I do think a number of your comments mis-state the position.
The 'Tax authorities', I assume you mean HMRC, are indeed bound by law (and that means the decisions of the courts).
They are also a government department with an obligation to parliament (not some personal vendetta or axe to grind).
So, if a case is decided in the Supreme Court that might significantly affect the tax collected, it is their duty to advise ministers of the likely amounts involved and of possible "remedies". It is then for parliament to decide whether and what action to take and to enact legislation.
To describe the actions undertaken in fulfilling their obligations as circumventing the decision or "playing fast and loose" etc , is therefore inaccurate.

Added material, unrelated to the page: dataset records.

-- ==== Sys2Proof/Tests/TimeWitness.lean ====
section
/-!
SUPPORT. States and operands that meet the hypotheses of the statements about the time base and its event pins, clause by clause.
-/
namespace Sys2Proof.Tests

set_option Elab.async false

open Sys2Proof.Machine

/-- A change of the time base. -/
def onTime (f : TimeSt → TimeSt) (s : State) : State := { s with time := f s.time }
/-- A change of a PTP port. -/
def onPtp (p : Fin 4) (f : PtpPort → PtpPort) (s : State) : State := onTime (fun t => { t with ports := t.ports.set p (f t.ports[p]) }) s

/-! ### TimeIsSetSteppedAndMeasured -/

/-- A mode block: an ordinary clock on port 0, Layer 2, domain 5, profile 0, under a correction mode. -/
def modeBytes (corr : Nat) : List Byte := layout 64 [(0, 1, 1), (1, 1, corr + 4 * 1 + 16 * 1), (2, 1, 5), (0x0B, 1, 3)]
/-- TIME_SET_MODE. -/
def setMode (corr : Nat) : Cmd := mk [] 0 0 (modeBytes corr)

theorem test_time_set_mode : acc .timeSetMode (setMode 1) State.reset = true ∧ got (structBytes State.reset (setMode 1)) = some (modeBytes 1) ∧
    ((got (parseMode (modeBytes 1))).map TimeMode.corr) = some 1 ∧ State.reset.time.mode.corr ≠ 1 ∧
    (after (exec (.timeSetMode (setMode 1)) (onTime (fun t => { t with rate := 7 }) State.reset))).time.acc = -7 := by decide +kernel

/-- The device as a clock of domain 5 on port 0, whose link is up. -/
def clockOn (corr : Nat) : State := after (exec (.timeSetMode (setMode corr)) linked)
/-- The same with the port in a state. -/
def clockIn (st : PortState) : State := onPtp 0 (fun x => { x with state := st }) (clockOn 0)

theorem test_time_step : let c := mk [1, 0, 0, 999999999, 1]; acc .timeStep c State.reset = true ∧ bitOf (par c 0) 0 = true ∧ bitOf (par c 0) 1 = false ∧ par c 3 < 1000000000 ∧
    State.reset.time.mode.corr ≠ 1 ∧ (after (exec (.timeStep c) State.reset)).time.now = 999999999 * 2 ^ 32 + 2 ^ 16 ∧
    (clockOn 1).time.mode.corr = 1 ∧ acc .timeStep c (clockOn 1) = true := by decide +kernel

theorem test_time_step_back : let c := mk [2, 0, 0, 10, 0]; let s := onTime (fun t => { t with now := 10 * 2 ^ 32 }) State.reset; acc .timeStep c s = true ∧
    bitOf (par c 0) 0 = false ∧ bitOf (par c 0) 1 = true ∧ (after (exec (.timeStep c) s)).time.now = 0 := by decide +kernel

theorem test_time_rate : let c := mk [0, 1000000000, 60000]; acc .timeAdjustRate c State.reset = true ∧ (sext 32 (par c 1)).natAbs ≤ 1000000000 ∧ par c 2 ≤ 60000 ∧
    (after (exec (.timeAdjustRate c) State.reset)).time.restore = some { rate := 0, due := 60000 * 400000 } := by decide +kernel

theorem test_time_restore : let s := onTime (fun t => { t with rate := 9, restore := some { rate := 4, due := 0 } }) State.reset;
    s.time.restore = some { rate := 4, due := 0 } ∧ (after (exec .rateRestore s)).time.rate = 4 := by decide +kernel

theorem test_time_increment : let c := mk [0, 0x9999999A, 2]; acc .timeWriteIncrement c State.reset = true ∧ par c 1 + 2 ^ 32 * par c 2 = 0x29999999A ∧
    (after (exec (.timeWriteIncrement c) State.reset)).time.incr = 0x29999999A := by decide +kernel

theorem test_ptp_discards : let s := clockIn .slave; s.ethOpen (0 : Fin 4).val = true ∧ s.time.mine 0 4 = false ∧
    (after (exec (.sync 0 4 1 false 0 0 0) s)).time.ports[0].discarded = 1 := by decide +kernel

theorem test_ptp_sync : let s := clockIn .uncalibrated; s.ethOpen (0 : Fin 4).val = true ∧ s.time.mine 0 5 = true ∧ ((s.time.ports[0]).takeEvent s.time.ticks).2 = true ∧
    s.time.ports[0].state = .uncalibrated ∧ (after (exec (.sync 0 5 1 false 65536 0 0) s)).time.offset = -65536 := by decide +kernel

theorem test_ptp_master : let s := clockIn .master; s.ethOpen (0 : Fin 4).val = true ∧ s.time.mine 0 5 = true ∧ s.time.ports[0].state = .master ∧ s.time.mode.oneStep = false ∧
    (after (exec (.delayReq 0 5 3 0 0) s)).out.length = s.out.length + 1 ∧ (after (exec (.ptpMessageInterval 0 0 0) s)).out.length = s.out.length + 2 := by decide +kernel

/-- Port 0 waits for the follow-up of Sync 3, has sent delay request 4, and has seen a Sync. -/
def waiting : State := onPtp 0 (fun x => { x with follow := some { seq := 3, t2 := 100, corr := 1 }, lastSync := some (10, 20), delay := some { seq := 4, tx := 30, rxPeer := some 40, arrival := 60, corr := 0 } })
  (clockIn .slave)

theorem test_ptp_follow : waiting.ethOpen (0 : Fin 4).val = true ∧ waiting.time.mine 0 5 = true ∧ waiting.time.ports[0].follow.map AwaitFollow.seq = some 3 ∧ waiting.time.ports[0].delay.map AwaitDelay.seq = some 4 ∧
    waiting.time.ports[0].state = .slave ∧ (after (exec (.followUp 0 5 3 90 2) waiting)).time.offset = 100 - 90 - 3 ∧
    (after (exec (.delayResp 0 5 4 60 0) waiting)).time.meanDelay = 20 := by decide +kernel

theorem test_ptp_peer : (waiting.time.ports[0].delay.bind AwaitDelay.rxPeer) = some 40 ∧
    ((after (exec (.pdelayRespFollowUp 0 5 4 44 0) waiting)).time.ports[0]).linkDelay = BitVec.ofNat 32 (((60 - 30) - (44 - 40)) / 2) ∧
    (((after (exec (.pdelayResp 0 5 4 true 41 0 0) waiting)).time.ports[0]).delay.bind AwaitDelay.rxPeer) = some 41 := by decide +kernel

/-- An Announce of another clock. -/
def announce0 : Announce := { gmId := 1, priority1 := 1, clockClass := 6, clockAcc := 0x20, variance := 0, priority2 := 1, stepsRemoved := 0, senderId := 1 }

theorem test_ptp_announce : let s := clockIn .listening; s.ethOpen (0 : Fin 4).val = true ∧ s.time.mine 0 5 = true ∧
    ((after (exec (.announce 0 5 announce0) s)).time.ports[0]).state = .uncalibrated := by decide +kernel

theorem test_ptp_one_step : let s := onTime (fun t => { t with mode := { t.mode with oneStep := true } }) (clockIn .master); s.time.mode.oneStep = true ∧ s.time.mine 0 5 = true ∧
    s.ethOpen (0 : Fin 4).val = true ∧ (after (exec (.pdelayReq 0 5 1 0 0) s)).out.length = s.out.length + 1 := by decide +kernel

theorem test_ptp_timeout : let s := clockIn .slave; s.ethOpen (0 : Fin 4).val = true ∧ s.time.ports[0].state = .slave ∧ s.time.mode.profile = 0 ∧ s.time.ports[0].state ≠ .notPtp ∧
    (after (exec (.announceTimeout 0) s)).time.holdover = true ∧ ((after (exec (.ptpMessageInterval 0 2 0) s)).time.ports[0]).delay.isSome = true := by decide +kernel

/-! ### CompareAndCaptureUnitsWork -/

/-- An output block: pin 31, a pulse of 10 ns, flags, a start in ns. -/
def outBytes (flags start : Nat) : List Byte := layout 32 [(0, 2, flags), (2, 1, 31), (4, 4, 10), (0x08, 6, start / 1000000000), (0x10, 4, start % 1000000000)]
/-- EVT_OUTPUT_SET. -/
def outputSet (flags start : Nat) (h : Nat := 0) (fl : Nat := 0) : Cmd := mk [] h 0 (outBytes flags start) fl

theorem test_evt_output : let c := outputSet 0 10000; acc .evtOutputSet c State.reset = true ∧ got (structBytes State.reset c) = some (outBytes 0 10000) ∧ c.handle = 0 ∧
    bitOf (f16 (outBytes 0 10000) 0) 3 = false ∧ (got (parseOutput (outBytes 0 10000) (State.reset.nextHandle 0xA))).map (fun x => (x.first, x.pin)) = some (10000, 31) ∧
    State.reset.pinFree 31 = true ∧ firstIdx Option.isNone State.reset.time.compare.toList = some 0 ∧ State.reset.ns = 0 := by decide +kernel

theorem test_evt_late : (got (parseOutput (outBytes 0 9999) (State.reset.nextHandle 0xA))).map CompareUnit.first = some 9999 ∧ acc .evtOutputSet (outputSet 0 9999) State.reset = true ∧
    strict (outputSet 0 9999) = false ∧ ((after (exec (.evtOutputSet (outputSet 0 9999)) State.reset)).time.compare[0]).map CompareUnit.first = some 10000 := by decide +kernel

theorem test_evt_late_strict : let c := { outputSet 0 9999 with flags := 1 }; acc .evtOutputSet c State.reset = true ∧ strict c = true := by decide +kernel

/-- Unit 0 is claimed on pin 31 for 10 µs. -/
def claimed : State := after (exec (.evtOutputSet (outputSet 0 10000)) State.reset)

theorem test_evt_held : claimed.time.compareOf 0xA8000001 = some 0 ∧ (claimed.time.compare[0]).map (fun x => (x.pin, x.pulse)) = some (31, none) ∧
    acc .evtOutputSet (outputSet 8 0 0xA8000001) claimed = true ∧ bitOf (f16 (outBytes 8 0) 0) 3 = true ∧ acc .evtOutputSet (outputSet 0 20000 0xA8000001) claimed = true ∧
    (got (parseOutput (outBytes 0 20000) 0xA8000001)).map (fun x => (x.pin, x.first)) = some (31, 20000) ∧
    (after (exec (.evtOutputSet (outputSet 8 0 0xA8000001)) claimed)).pinFree 31 = true := by decide +kernel

/-- A replacement on the same pin: with the same inactive level the pin stays as it is; with the other one it is driven. -/
theorem test_evt_same_pin : (after (exec (.evtOutputSet (outputSet 0 20000 0xA8000001)) claimed)).out = claimed.out ∧
    acc .evtOutputSet (outputSet 4 20000 0xA8000001) claimed = true ∧
    (got (parseOutput (outBytes 4 20000) 0xA8000001)).map (fun x => (x.pin, x.pol)) = some (31, true) ∧
    (after (exec (.evtOutputSet (outputSet 4 20000 0xA8000001)) claimed)).out = .pin 31 true :: claimed.out := by decide +kernel

/-- A capture block: both edges of pin 3, a ring of 16 records at the start of its buffer. -/
def capBytes (flags : Nat) : List Byte := layout 16 [(0, 1, flags), (1, 1, 3), (8, 4, 16)]
/-- EVT_CAPTURE_SET. -/
def captureSet (flags : Nat) (h aux : Nat) : Cmd := mk [] h aux (capBytes flags)

theorem test_evt_capture : let c := captureSet 6 0 0x10000001; acc .evtCaptureSet c twoBuffers = true ∧ got (structBytes twoBuffers c) = some (capBytes 6) ∧
    bitsOf (f8 (capBytes 6) 0) 2 1 ≠ 0 ∧ bitOf (f8 (capBytes 6) 0) 0 = false ∧ f8 (capBytes 6) 1 = 3 ∧ f32 (capBytes 6) 8 = 16 ∧ typeOf c.aux = 1 ∧ twoBuffers.buffer c.aux = some buf0 ∧
    got (needInBuffer twoBuffers buf0 0 256) = some 0x280000000 ∧ got (needUnpinnedBut twoBuffers (twoBuffers.nextHandle 0xA) 0x280000000 256) = some () ∧ twoBuffers.pinFree 3 = true ∧
    firstIdx Option.isNone twoBuffers.time.capture.toList = some 0 := by decide +kernel

/-- Capture unit 0 on pin 3. -/
def capturing : State := after (exec (.evtCaptureSet (captureSet 6 0 0x10000001)) twoBuffers)

theorem test_evt_capture_release : acc .evtCaptureSet (captureSet 1 0xA8000001 0) capturing = true ∧ capturing.time.captureOf 0xA8000001 = some 0 ∧
    (capturing.time.capture[0]).map CaptureUnit.pin = some 3 ∧ bitOf (f8 (capBytes 1) 0) 0 = true ∧ (captureSet 1 0xA8000001 0).aux = 0 := by decide +kernel

theorem test_compare_fires : let s := onTime (fun t => { t with now := 10000 * 2 ^ 32 }) claimed; (s.time.compare[0]).map (fun x => (x.done, x.due, x.clear)) = some (false, 10000, true) ∧ s.ns = 10000 ∧
    ((after (exec (.compareEvent 0) s)).time.compare[0]).map (fun x => (x.pulse, x.done)) = some (some { endTick := 4, pin := 31 }, true) := by decide +kernel

theorem test_pulse_ends : let s := onTime (fun t => { t with ticks := 4 }) (after (exec (.compareEvent 0) (onTime (fun t => { t with now := 10000 * 2 ^ 32 }) claimed)));
    (s.time.compare[0]).map (fun x => (x.pulse.map Pulse.endTick, decide (x.handle ≠ 0))) = some (some 4, true) ∧ (s.time.pins[31]).release = false ∧
    ((after (exec (.pulseEnd 0) s)).time.compare[0]).map CompareUnit.pulse = some none := by decide +kernel

theorem test_capture_inv : Inv capturing := by unfold Inv; decide +kernel

theorem test_capture_edge : (capturing.time.pins[3]).owner = .capture 0 ∧ (capturing.time.capture[0]).map (fun x => (x.edge, x.last, x.buf)) = some (3, none, 0x10000001) ∧
    capturing.buffer 0x10000001 = some buf0 ∧
    ((after (exec (.captureEdge 3 true) capturing)).time.capture[0]).map (fun x => (x.seq, x.last)) = some (1, some 0) := by decide +kernel

theorem test_capture_too_soon : let s := onTime (fun t => { t with ticks := 4 }) (after (exec (.captureEdge 3 true) capturing));
    (s.time.capture[0]).map CaptureUnit.last = some (some 0) ∧ s.time.ticks ≤ 0 + 4 ∧ ((after (exec (.captureEdge 3 false) s)).time.capture[0]).map CaptureUnit.overrun = some true := by decide +kernel

/-- A Sync of domain 9, sequence 1, to PTP multicast. -/
def syncFrame : List Byte := beBytes 6 0x011B19000000 ++ beBytes 6 0x020000000001 ++ beBytes 2 0x88F7 ++ [0, 2, 0, 44, 9] ++ zeros 25 ++ beBytes 2 1 ++ zeros 12
/-- The device as a transparent clock with that Sync queued on port 1. -/
def holding : State := onPort 1 (fun p => { p with queues := p.queues.set 0 [{ data := syncFrame, inp := 0, stamp := 0, steps := 0 }] })
  (onTime (fun t => { t with mode := { t.mode with role := 4, tcEn := true } }) bridge)

theorem test_tc_hold : (((holding.eth 1).queues.toList.headD []).map EgressFrame.data) = [syncFrame] ∧
    ((ptpView syncFrame).map (fun v => (v.kind, v.domain, v.seq, holding.time.corrects v { data := syncFrame, inp := 0, stamp := 0, steps := 0 }))) = some (0, 9, 1, true) ∧
    (after (exec (.tcHoldTimeout 1 9 1) holding)).time.tcDiscarded = 1 := by decide +kernel

end Sys2Proof.Tests
end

As to whether parliament has been misled, I cannot say. I very much doubt it however. I certainly cannot see anything wrong with the comments attributed to Thomson about "litigation". The fact is that introducing a loan charge may very well avoid having to take a large number of cases through the courts. Again that is not about denying those entities their rights. It is simply acknowledging that the law following Rangers may have a certain result and if parliament chooses therefore to change the law, one of the effects may be a reduction in the number of cases litigated.
Of course we will each have a view about the fairness of the legislation, the approach being taken or indeed the existence of these schemes, but we should at least be clear about who is doing what and why.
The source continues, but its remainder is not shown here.